Nomograms

Regression coefficients are not very pleasant to look at when listed in a table. Moreover, the value of the coefficient is not what really matters. What matters is the value of the coefficient multiplied with the value of the corresponding variable: this is the actual “effect” that contributes to the value of the outcome, or with logistic regression, towards the log-odds ratio. With this approach, it is no longer necessary to scale variables prior to regression. A nomogram is the visualization method based on this idea.

An example of a logistic regression model of credit risk, visualized with a nomogram is below:
Picture5.png
We can see that the coefficients for the nominal (factor) variables are grouped together on the same line. The intercept is implicit through the difference between the dashed line and the 0.5 probability axis below. The error bars for individual parameters are not shown, but they could be if we desired. We can easily see whether a particular variable increases or decreases the perception of risk for the bank.

It is also possible to display similar effect functions for nonlinear models. For example, consider this model for predicting the survival of a horse, depending on its body temperature and its pulse:
Picture-horse.png
As soon as the temperature or pulse deviate from the “standard operating conditions” at 50 heart beats per minute and 38 degrees Celsium, the risk of death increses drastically.
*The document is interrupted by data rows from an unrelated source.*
-- ==== Sys2Proof/Tests/Slice0.lean ====
section
/-! SUPPORT. Tests of the model: for each statement a state and operands that meet its hypotheses, for each command one
or two steps with the values the spec gives, and the smoke test of the well-formedness check. -/

namespace Sys2Proof.Tests

open Sys2Proof.Machine

-- One theorem after another: a thread for each of the kernel evaluations below asks for more stack than there is.
set_option Elab.async false

/-! ## Helpers -/

/-- The clock runs, at this tick; everything else as after reset. -/
def run (t : Nat) : State := { State.reset with clock := .running, tick := t }

def held : State := { State.reset with clock := .resetHeld }

def withTimeBase (f : TimeBase → TimeBase) (s : State) : State := { s with timeBase := f s.timeBase }

def withMonitor (r : RefId) (f : Monitor → Monitor) (s : State) : State :=
  { s with monitors := s.monitors.set r (f s.monitors[r]) }

def withLine (l : LineId) (f : FeedLine → FeedLine) (s : State) : State := { s with lines := s.lines.set l (f s.lines[l]) }

def withPair (p : PairId) (f : PairArbiter → PairArbiter) (s : State) : State :=
  { s with pairs := s.pairs.set p (f s.pairs[p]) }

def withSequence (c : ChannelId) (q : SequenceState) (s : State) : State :=
  { s with channels := s.channels.set c { s.channels[c] with sequence := q } }

def withDelivery (d : DlineId) (f : DeliveryLine → DeliveryLine) (s : State) : State :=
  { s with deliveries := s.deliveries.set d (f s.deliveries[d]) }

def withTables (f : Tables → Tables) (s : State) : State := { s with tables := f s.tables }

def next (c : Instr) (s : State) : State :=
  match exec c s with
  | .next t => t
  | _ => s

/-- A computation whose error is `e`, at the capture of the spec's slew case, over records at the nominal rate. -/
def computation (e : Int) : Discipline where
  capture := 12800001920
  previousCapture := 6400001280
  labelTime := convert .reset .reset 12800001920 - e
  pulseDelay := 0
  stepThreshold := 1000
  lockLimit := 100
  lockCount := 4
  slewGain := 2
  previous := .reset
  current := .reset

/-- A computation in flight with error `e`, one tick after its pulse, in a state of the time base. -/
def inFlight (e : Int) (st : TimeBaseState) (lockRun outlierRun : Nat) : State :=
  withTimeBase (fun t => { t with
    state := st, lockRun := lockRun, outlierRun := outlierRun, discipline := some (computation e) }) (run 800000121)

/-! ## Witnesses: a concrete state and operands that meet the hypotheses of each statement, clause by clause -/

theorem witness_StepRunsFrontCommand :
    ({ State.reset with pending := [.stampingClockLock, .tick 0] }).pending = .stampingClockLock :: [.tick 0] := rfl

theorem witness_ReleaseTakesResetValues : held.clock = .resetHeld := rfl

theorem witness_PowerOnResetHoldsThePart :
    held.clock = .resetHeld ∧ Instr.tick 3 ≠ .powerOnReset ∧ ∀ straps, Instr.tick 3 ≠ .powerOnResetRelease straps :=
  ⟨rfl, by simp, by simp⟩

theorem witness_ClockStartsTicksCapturesAndTimers :
    State.reset.clock = .awaitingLock ∧ (run 7).clock = .running ∧ State.reset.clock ≠ .running ∧
      ∃ l ph, Instr.startOfFrame 3 2 = .startOfFrame l ph := ⟨rfl, rfl, by decide, 3, 2, rfl⟩

theorem witness_ConversionStampAndRounding :
    let t : TimeBase := { TimeBase.reset with current := ⟨65536, 43980465111040, 10737418241⟩ }
    t.current.effective ≤ 65536 ∧ 65535 < t.current.effective ∧ t.stamp 65536 0 / 256000000000 < 2 ^ 48 ∧
      (0 : Int) < 2 ∧ 2 * (roundHalfAway 1 2 * 2 - 1) = 2 ∧ 2 * (roundHalfAway (-1) 2 * 2 - -1) = -2 := by decide +kernel

theorem witness_SlewKeepsStampsInOrder :
    let t := TimeBase.reset
    let d := computation 1000
    (10735321088 ≤ t.current.rate ∧ t.current.rate ≤ 10739515392) ∧ t.current.effective ≤ d.capture + 65536 ∧
      d.previous = t.previous ∧ d.current = t.current ∧ d.capture + 65535 ≤ d.capture + 65536 := by decide +kernel

/-- The error exactly at the step threshold, then exactly at the lock limit and just above it. -/
theorem witness_SlewCompletes :
    (let s := inFlight (1000 * 2 ^ 32) .locked 4 1
     let d := computation (1000 * 2 ^ 32)
     s.clock = .running ∧ s.timeBase.discipline = some d ∧ d.capture / 16 < s.tick ∧
      d.error.natAbs ≤ d.stepThreshold * 2 ^ 32 ∧ s.timeBase.state = .locked) ∧
    (let s := inFlight (100 * 2 ^ 32 + 1) .acquiring 3 0
     let d := computation (100 * 2 ^ 32 + 1)
     s.clock = .running ∧ s.timeBase.discipline = some d ∧ d.capture / 16 < s.tick ∧
      d.error.natAbs ≤ d.stepThreshold * 2 ^ 32 ∧ s.timeBase.state = .acquiring ∧
      d.lockLimit * 2 ^ 32 < d.error.natAbs) ∧
    (let s := inFlight (-(100 * 2 ^ 32)) .acquiring 2 0
     let d := computation (-(100 * 2 ^ 32))
     s.clock = .running ∧ s.timeBase.discipline = some d ∧ d.capture / 16 < s.tick ∧
      d.error.natAbs ≤ d.stepThreshold * 2 ^ 32 ∧ s.timeBase.state = .acquiring ∧
      d.error.natAbs ≤ d.lockLimit * 2 ^ 32 ∧ s.timeBase.lockRun + 1 < d.lockCount) ∧
    (let s := inFlight (100 * 2 ^ 32) .acquiring 3 0
     let d := computation (100 * 2 ^ 32)
     s.clock = .running ∧ s.timeBase.discipline = some d ∧ d.capture / 16 < s.tick ∧
      d.error.natAbs ≤ d.stepThreshold * 2 ^ 32 ∧ s.timeBase.state = .acquiring ∧
      d.error.natAbs ≤ d.lockLimit * 2 ^ 32 ∧ d.lockCount ≤ s.timeBase.lockRun + 1) := by decide +kernel

/-- The error just above the step threshold, on either side. -/
theorem witness_StepOrOutlierCompletes :
    (let s := inFlight (1000 * 2 ^ 32 + 1) .acquiring 2 0
     let d := computation (1000 * 2 ^ 32 + 1)
     s.clock = .running ∧ s.timeBase.discipline = some d ∧ d.capture / 16 < s.tick ∧
      d.stepThreshold * 2 ^ 32 < d.error.natAbs ∧ s.timeBase.state = .acquiring) ∧
    (let s := inFlight (-(1000 * 2 ^ 32) - 1) .locked 4 1
     let d := computation (-(1000 * 2 ^ 32) - 1)
     s.clock = .running ∧ s.timeBase.discipline = some d ∧ d.capture / 16 < s.tick ∧
      d.stepThreshold * 2 ^ 32 < d.error.natAbs ∧ s.timeBase.state = .locked ∧ s.timeBase.outlierRun < 2) ∧
    (let s := inFlight (-(1000 * 2 ^ 32) - 1) .locked 4 2
     let d := computation (-(1000 * 2 ^ 32) - 1)
     s.clock = .running ∧ s.timeBase.discipline = some d ∧ d.capture / 16 < s.tick ∧
      d.stepThreshold * 2 ^ 32 < d.error.natAbs ∧ s.timeBase.state = .locked ∧
      2 ≤ s.timeBase.outlierRun) := by decide +kernel

/-- In HOLDOVER since tick 1,000, at this tick with this limit. -/
def inHoldover (t limit : Nat) : State :=
  withTables (fun tb => { tb with timebase := { tb.timebase with holdoverLimit := limit } })
    (withTimeBase (fun b => { b with state := .holdover, holdoverEntryTick := 1000 }) (run t))

/-- At the expiry tick itself. -/
theorem witness_HoldoverExpires :
    (let s := inHoldover 800001000 2
     s.clock = .running ∧ s.timeBase.state = .holdover ∧ s.timeBase.holdoverExpired = false ∧
      s.tables.timebase.holdoverLimit ≠ 0 ∧
      s.timeBase.holdoverEntryTick + s.tables.timebase.holdoverLimit * 400000000 ≤ s.tick) ∧
    (let s := inHoldover 800001000 0
     s.clock = .running ∧ s.timeBase.state = .holdover ∧ s.timeBase.holdoverExpired = false ∧
      s.tables.timebase.holdoverLimit = 0) := by decide +kernel

/-- REF0 in a state with a label slot and a reference point, one nominal second before the tick. -/
def pulseCase (st : MonitorState) (slot : Option Label) (count : Nat) : State :=
  withMonitor 0 (fun m => { m with state := st, slot := slot, qualifyCount := count, refPoint := ⟨1600000003, some 1004⟩ })
    (run 500000000)

/-- REF0 with a label slot, the other reference selected, revertive or not. -/
def pulseUnselected (st : MonitorState) (count : Nat) (revertive : Bool) : State :=
  withTables (fun tb => { tb with timebase := { tb.timebase with revertive := revertive } })
    { pulseCase st (some ⟨1005, true⟩) count with selected := some 1 }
Both graphs were created with Orange. Martin Mozina and colleagues have shown how nomograms can be rendered for the popular “naive” Bayes classifier (which is an aggregate of a bunch of univariate logistic/multinomial regressions). A year later we demonstrated how nomograms can be used to visualize support vector machines, even for nonlinear kernels, by extending nomograms toward generalized additive models and including support for interactions. Frank Harrell has an implementation of nomograms within R as a part of his Design package (function nomogram).